INSTRUCTIONS TO FOLLOW
Present the data once more in exactly its original form.

RECORDS PROVIDED
/-- BANK_OVERLOAD_RESTORE (R298): 1 s after the overload. -/
def execBankOverloadRestore (t : Nat) (b : Fin 8) (s : State) : Out :=
  let s := advance t s
  let x := getBank s b
  .next (if x.overload ∧ x.overloadAt + secNs ≤ s.now then
    startRestore b (modBank b (fun x => { x with overload := false }) s) else s)

/-- RESTORE_GROUP (R303): the next four of the sequence. -/
def execRestoreGroup (t : Nat) (b : Fin 8) (s : State) : Out :=
  let s := advance t s
  let x := getBank s b
  .next (if !x.restoring || x.supplyOff then s
    else
      let s := forAll (x.group.take 4) (fun ch s => setSwitch ch true s) s
      let s := modBank b (fun x => { x with group := x.group.drop 4 }) s
      if x.group.length ≤ 4 then modBank b (fun x => { x with restoring := false }) s else s)

/-- OPEN_LOAD (R299). -/
def execOpenLoad (t : Nat) (ch : Fin 96) (ma : Nat) (s : State) : Out :=
  let s := advance t s
  let x := getDio s ch
  .next (if x.on ∧ ma < 2 ∧ !x.openLoad ∧ wordOpen (getBank s (ch / 12)).active (ch % 12) then
      let s := modDio ch (fun x => { x with openLoad := true }) s
      if up s then emit 0x4202 (0x1000 + ch) [] s else s
    else if 5 ≤ ma then endOpenLoad ch s
    else s)

def externalDriveState (ch mv : Nat) (s : State) : State :=
  let x := getDio s ch
  if bicMode s ch ≠ 3 ∨ x.on then s
  else
    let s := pinState ch mv s
    if 11000 ≤ mv then
      if x.external || (!(getBank s (ch / 12)).claim && x.sent) then s
      else
        let s := modDio ch (fun x => { x with external := true }) s
        let s := if up s then emit 0x4201 (0x1000 + ch) [] s else s
        if isStandby s then selfTestFailed 4 s else s
    else if mv ≤ 5000 ∧ x.external then endDrive ch s
    else s

/-- EXTERNAL_DRIVE (R304). -/
def execExternalDrive (t : Nat) (ch : Fin 96) (mv : Nat) (s : State) : Out := .next (externalDriveState ch mv (advance t s))

/-! ### Bank supply (R303, R289) -/

/-- A bank's supply is off: outputs off, inputs BAD_SUPPLY from the frame that reports it (07 R464). -/
def bankSupplyLost (b : Nat) (s : State) : State :=
  let s := bankOff b (modBank b (fun x => { x with supplyOff := true, restoring := false }) s)
  forAll (bankChans b) (fun ch s =>
    let input := bicMode s ch != 3
    stampDio ch (fun _ _ => input) (fun x => { x with seen := false, supplyGone := true }) s) s

/-- A bank's supply is back: restoring in groups, inputs return at their first accepted value. -/
def bankSupplyBack (b : Nat) (s : State) : State :=
  if (getBank s b).supplyOff then
    let s := startRestore b (modBank b (fun x => { x with supplyOff := false }) s)
    if (getBank s b).group.isEmpty then modBank b (fun x => { x with restoring := false }) s else s
  else s

/-- BANK_SUPPLY_OFF (R303). -/
def execBankSupplyOff (t : Nat) (b : Fin 8) (mv : Nat) (s : State) : Out :=
  let s := advance t s
  .next (if mv < 16000 ∧ !(getBank s b).supplyOff then bankSupplyLost b s else s)

/-- BANK_RESTORE (R303). -/
def execBankRestore (t : Nat) (b : Fin 8) (mv : Nat) (s : State) : Out :=
  let s := advance t s
  .next (if 18000 < mv then bankSupplyBack b s else s)

/-- A BIC resets: every output off, nothing configured, nothing queued; its counter starts from a value that the manual
does not give, free until the next good frame (R289; log entry 78). The module learns of it from the next frame (07
R464). -/
def bicResets (b : Nat) (s : State) : State :=
  let (f, s) := draw (bankOff b s)
  let s := modBank b (fun x => { x with
    active := [], staged := [], edges := [], placed := [], heard := [], claim := !isPairUnit s, cfgSent := 0
    commitDue := x.expected != [], silent := false, supplyOff := true, restoring := false, overload := false
    overflow := false, sending := x.expected, base := f, baseAt := s.now, echo := 0, cfgEcho := 0, curCh := 0
    silentSeen := false }) s
  forAll (bankChans b) (fun ch s => modDio ch (fun x => { x with
    seen := false, supplyGone := false, stampLost := false, state := false, sup := 0, sent := false, enabled := false, command := false, trip := false
    thermal := false, retry := false, external := false, openLoad := false, pulseEnd := none }) s) s

/-- BIC_RESET (R289). -/
def execBicReset (t : Nat) (b : Fin 8) (mv : Nat) (s : State) : Out :=
  let s := advance t s
  .next (if mv < 12000 then bicResets b s else s)

/-! ### Timed edges at the BIC (R301, R302) -/

/-- The point of a DO is forced, so that edges under binding 1 do not reach the field (07 R168). -/
def doForced (s : State) (ch : Nat) : Bool :=
  match outPointFor s 1 ch 0 with
  | some (p, _) => (forceOf s p).isSome
  | none => false

/-- One edge takes effect; one on a channel that is not driven is dropped, and so is a slot's edge on a DO forced since it
was placed (07 R168); a retired target takes none (07 R165). -/
def applyEdge (e : DioEdge) (s : State) : State :=
  if !driveAllowed s e.ch || dioRetired s e.ch || (decide (e.slot < 256) && doForced s e.ch) then s
  else match e.action with
    | 1 => commandLevel e.ch true (modDio e.ch (fun x => { x with pulseEnd := none }) s)
    | 2 => commandLevel e.ch false (modDio e.ch (fun x => { x with pulseEnd := none }) s)
    | _ => commandLevel e.ch true (modDio e.ch (fun x => { x with pulseEnd := some (s.now + e.width * usNs) }) s)

def timedEdgeState (ch : Nat) (s : State) : State :=
  let b := getBank s (ch / 12)
  let due := b.placed.filter (fun e => e.ch == ch && decide (e.fireAt ≤ localNow s))
  let s := modBank (ch / 12) (fun x => { x with
    placed := x.placed.filter (fun e => !(e.ch == ch && decide (e.fireAt ≤ localNow s))) }) s
  due.foldl (fun s e => applyEdge e s) s

/-- TIMED_EDGE (R301). -/
def execTimedEdge (t : Nat) (ch : Fin 96) (s : State) : Out := .next (timedEdgeState ch (advance t s))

TASK OUTPUT
/-- BANK_OVERLOAD_RESTORE (R298): 1 s after the overload. -/
def execBankOverloadRestore (t : Nat) (b : Fin 8) (s : State) : Out :=
  let s := advance t s
  let x := getBank s b
  .next (if x.overload ∧ x.overloadAt + secNs ≤ s.now then
    startRestore b (modBank b (fun x => { x with overload := false }) s) else s)

/-- RESTORE_GROUP (R303): the next four of the sequence. -/
def execRestoreGroup (t : Nat) (b : Fin 8) (s : State) : Out :=
  let s := advance t s
  let x := getBank s b
  .next (if !x.restoring || x.supplyOff then s
    else
      let s := forAll (x.group.take 4) (fun ch s => setSwitch ch true s) s
      let s := modBank b (fun x => { x with group := x.group.drop 4 }) s
      if x.group.length ≤ 4 then modBank b (fun x => { x with restoring := false }) s else s)

/-- OPEN_LOAD (R299). -/
def execOpenLoad (t : Nat) (ch : Fin 96) (ma : Nat) (s : State) : Out :=
  let s := advance t s
  let x := getDio s ch
  .next (if x.on ∧ ma < 2 ∧ !x.openLoad ∧ wordOpen (getBank s (ch / 12)).active (ch % 12) then
      let s := modDio ch (fun x => { x with openLoad := true }) s
      if up s then emit 0x4202 (0x1000 + ch) [] s else s
    else if 5 ≤ ma then endOpenLoad ch s
    else s)

def externalDriveState (ch mv : Nat) (s : State) : State :=
  let x := getDio s ch
  if bicMode s ch ≠ 3 ∨ x.on then s
  else
    let s := pinState ch mv s
    if 11000 ≤ mv then
      if x.external || (!(getBank s (ch / 12)).claim && x.sent) then s
      else
        let s := modDio ch (fun x => { x with external := true }) s
        let s := if up s then emit 0x4201 (0x1000 + ch) [] s else s
        if isStandby s then selfTestFailed 4 s else s
    else if mv ≤ 5000 ∧ x.external then endDrive ch s
    else s

/-- EXTERNAL_DRIVE (R304). -/
def execExternalDrive (t : Nat) (ch : Fin 96) (mv : Nat) (s : State) : Out := .next (externalDriveState ch mv (advance t s))

/-! ### Bank supply (R303, R289) -/

/-- A bank's supply is off: outputs off, inputs BAD_SUPPLY from the frame that reports it (07 R464). -/
def bankSupplyLost (b : Nat) (s : State) : State :=
  let s := bankOff b (modBank b (fun x => { x with supplyOff := true, restoring := false }) s)
  forAll (bankChans b) (fun ch s =>
    let input := bicMode s ch != 3
    stampDio ch (fun _ _ => input) (fun x => { x with seen := false, supplyGone := true }) s) s

/-- A bank's supply is back: restoring in groups, inputs return at their first accepted value. -/
def bankSupplyBack (b : Nat) (s : State) : State :=
  if (getBank s b).supplyOff then
    let s := startRestore b (modBank b (fun x => { x with supplyOff := false }) s)
    if (getBank s b).group.isEmpty then modBank b (fun x => { x with restoring := false }) s else s
  else s

/-- BANK_SUPPLY_OFF (R303). -/
def execBankSupplyOff (t : Nat) (b : Fin 8) (mv : Nat) (s : State) : Out :=
  let s := advance t s
  .next (if mv < 16000 ∧ !(getBank s b).supplyOff then bankSupplyLost b s else s)

/-- BANK_RESTORE (R303). -/
def execBankRestore (t : Nat) (b : Fin 8) (mv : Nat) (s : State) : Out :=
  let s := advance t s
  .next (if 18000 < mv then bankSupplyBack b s else s)

/-- A BIC resets: every output off, nothing configured, nothing queued; its counter starts from a value that the manual
does not give, free until the next good frame (R289; log entry 78). The module learns of it from the next frame (07
R464). -/
def bicResets (b : Nat) (s : State) : State :=
  let (f, s) := draw (bankOff b s)
  let s := modBank b (fun x => { x with
    active := [], staged := [], edges := [], placed := [], heard := [], claim := !isPairUnit s, cfgSent := 0
    commitDue := x.expected != [], silent := false, supplyOff := true, restoring := false, overload := false
    overflow := false, sending := x.expected, base := f, baseAt := s.now, echo := 0, cfgEcho := 0, curCh := 0
    silentSeen := false }) s
  forAll (bankChans b) (fun ch s => modDio ch (fun x => { x with
    seen := false, supplyGone := false, stampLost := false, state := false, sup := 0, sent := false, enabled := false, command := false, trip := false
    thermal := false, retry := false, external := false, openLoad := false, pulseEnd := none }) s) s

/-- BIC_RESET (R289). -/
def execBicReset (t : Nat) (b : Fin 8) (mv : Nat) (s : State) : Out :=
  let s := advance t s
  .next (if mv < 12000 then bicResets b s else s)

/-! ### Timed edges at the BIC (R301, R302) -/

/-- The point of a DO is forced, so that edges under binding 1 do not reach the field (07 R168). -/
def doForced (s : State) (ch : Nat) : Bool :=
  match outPointFor s 1 ch 0 with
  | some (p, _) => (forceOf s p).isSome
  | none => false

/-- One edge takes effect; one on a channel that is not driven is dropped, and so is a slot's edge on a DO forced since it
was placed (07 R168); a retired target takes none (07 R165). -/
def applyEdge (e : DioEdge) (s : State) : State :=
  if !driveAllowed s e.ch || dioRetired s e.ch || (decide (e.slot < 256) && doForced s e.ch) then s
  else match e.action with
    | 1 => commandLevel e.ch true (modDio e.ch (fun x => { x with pulseEnd := none }) s)
    | 2 => commandLevel e.ch false (modDio e.ch (fun x => { x with pulseEnd := none }) s)
    | _ => commandLevel e.ch true (modDio e.ch (fun x => { x with pulseEnd := some (s.now + e.width * usNs) }) s)

def timedEdgeState (ch : Nat) (s : State) : State :=
  let b := getBank s (ch / 12)
  let due := b.placed.filter (fun e => e.ch == ch && decide (e.fireAt ≤ localNow s))
  let s := modBank (ch / 12) (fun x => { x with
    placed := x.placed.filter (fun e => !(e.ch == ch && decide (e.fireAt ≤ localNow s))) }) s
  due.foldl (fun s e => applyEdge e s) s

/-- TIMED_EDGE (R301). -/
def execTimedEdge (t : Nat) (ch : Fin 96) (s : State) : Out := .next (timedEdgeState ch (advance t s))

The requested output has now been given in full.